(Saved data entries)
::::::::

/-- Settles O16: one equation of the boundary for each turn that can stand next, and one for none. -/
theorem boundaryTakesTheTimersWords : Obligations.BoundaryTakesTheTimersWords :=
  fun _ _ => ⟨fun _ => boundary_of_timer, boundary_of_host, boundary_of_nil, boundary_of_reset⟩

/-! ### What a command with legal operands keeps (R92, R110) -/

/-- P is kept by everything a command with legal operands is made of. Unlike `Kept` it says nothing of faults and RESET. -/
structure KeptByLegalCommand (P : State → Prop) : Prop where
  boundary : ∀ s t, P s → boundary s = .next t → P t
  write : ∀ a v s, P s → P { s with fb := s.fb.set a v }
  respond : ∀ v s, P s → P (respond v s)
  tick : ∀ s t, P s → runTick s = .next t → P t

section
variable {P : State → Prop}

theorem KeptByLegalCommand.runMicroOp (hk : KeptByLegalCommand P) {op : MicroOp} {s t : State} (hs : P s)
    (h : runMicroOp op s = .next t) : P t := by
  obtain ⟨a, -, -, rfl⟩ | ⟨a, v, -, -, rfl⟩ := runMicroOp_next h
  · exact hs
  · exact hk.write a v s hs

theorem KeptByLegalCommand.runRest (hk : KeptByLegalCommand P) {ops : List MicroOp} {s t : State} (hs : P s)
    (h : runRest ops s = .next t) : P t := by
  induction ops generalizing s with
  | nil =>
    obtain rfl := Host.Outcome.next.inj h
    exact hs
  | cons op ops ih =>
    obtain ⟨u, hboundary, h⟩ := andThen_next h
    obtain ⟨v, hop, h⟩ := andThen_next h
    exact ih (hk.runMicroOp (hk.boundary s u hs hboundary) hop) h

theorem KeptByLegalCommand.exec (hk : KeptByLegalCommand P) {i : Instr} (hi : i.WellFormed = true) {s t : State}
    (hs : P s) (h : exec i s = .next t) : P t := by
  cases i with
  | wrchar ofs code =>
    obtain rfl := Host.Outcome.next.inj ((execWrchar_legal (of_decide_eq_true hi) code s).symm.trans h)
    exact hk.write _ code s hs
  | rdcell ofs =>
    obtain rfl := Host.Outcome.next.inj ((execRdcell_legal (of_decide_eq_true hi) s).symm.trans h)
    exact hk.respond _ s hs
  | plot x y on =>
    obtain ⟨hx, hy⟩ : x.toNat < 80 ∧ y.toNat < 60 := by simpa [Instr.WellFormed, legalDot] using hi
    obtain ⟨u, hread, h⟩ := andThen_next ((exec_plot_legal hx hy on s).symm.trans h)
    exact hk.runRest (hk.runMicroOp hs hread) h
  | tick => exact hk.tick s t hs h

end

/-- A command with an operand out of range is one of the two range faults and nothing else (R92, R203). -/
theorem exec_of_not_wellFormed {i : Instr} (hi : i.WellFormed = false) (s : State) :
    ∃ c, exec i s = .next (raiseFault c s) := by
  cases i with
  | wrchar ofs code => exact ⟨_, execWrchar_range (Nat.not_lt.1 (of_decide_eq_false hi)) code s⟩
  | rdcell ofs => exact ⟨_, execRdcell_range (Nat.not_lt.1 (of_decide_eq_false hi)) s⟩
  | plot x y on =>
    have hdot : 80 ≤ x.toNat ∨ 60 ≤ y.toNat := by
      simpa only [Instr.WellFormed, legalDot, Bool.and_eq_false_iff, decide_eq_false_iff_not, Nat.not_lt] using hi
    exact ⟨_, execPlot_range hdot on s⟩
  | tick => cases hi

/-! ### A recorded fault stays (R202) -/

/-- STATUS holds a fault with this cause (R33). -/
def State.Recorded (c : Cause) (s : State) : Prop := s.faulted = true ∧ s.cause = c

::::::::

DIRECTIONS FOR THIS TASK :: Your answer must be the lines above from the one containing "(hs : P s) (h" to the one containing "obtain ⟨u, hread, h⟩", both included, restated word for word.

SOLUTION ::
    (hs : P s) (h : exec i s = .next t) : P t := by
  cases i with
  | wrchar ofs code =>
    obtain rfl := Host.Outcome.next.inj ((execWrchar_legal (of_decide_eq_true hi) code s).symm.trans h)
    exact hk.write _ code s hs
  | rdcell ofs =>
    obtain rfl := Host.Outcome.next.inj ((execRdcell_legal (of_decide_eq_true hi) s).symm.trans h)
    exact hk.respond _ s hs
  | plot x y on =>
    obtain ⟨hx, hy⟩ : x.toNat < 80 ∧ y.toNat < 60 := by simpa [Instr.WellFormed, legalDot] using hi
    obtain ⟨u, hread, h⟩ := andThen_next ((exec_plot_legal hx hy on s).symm.trans h)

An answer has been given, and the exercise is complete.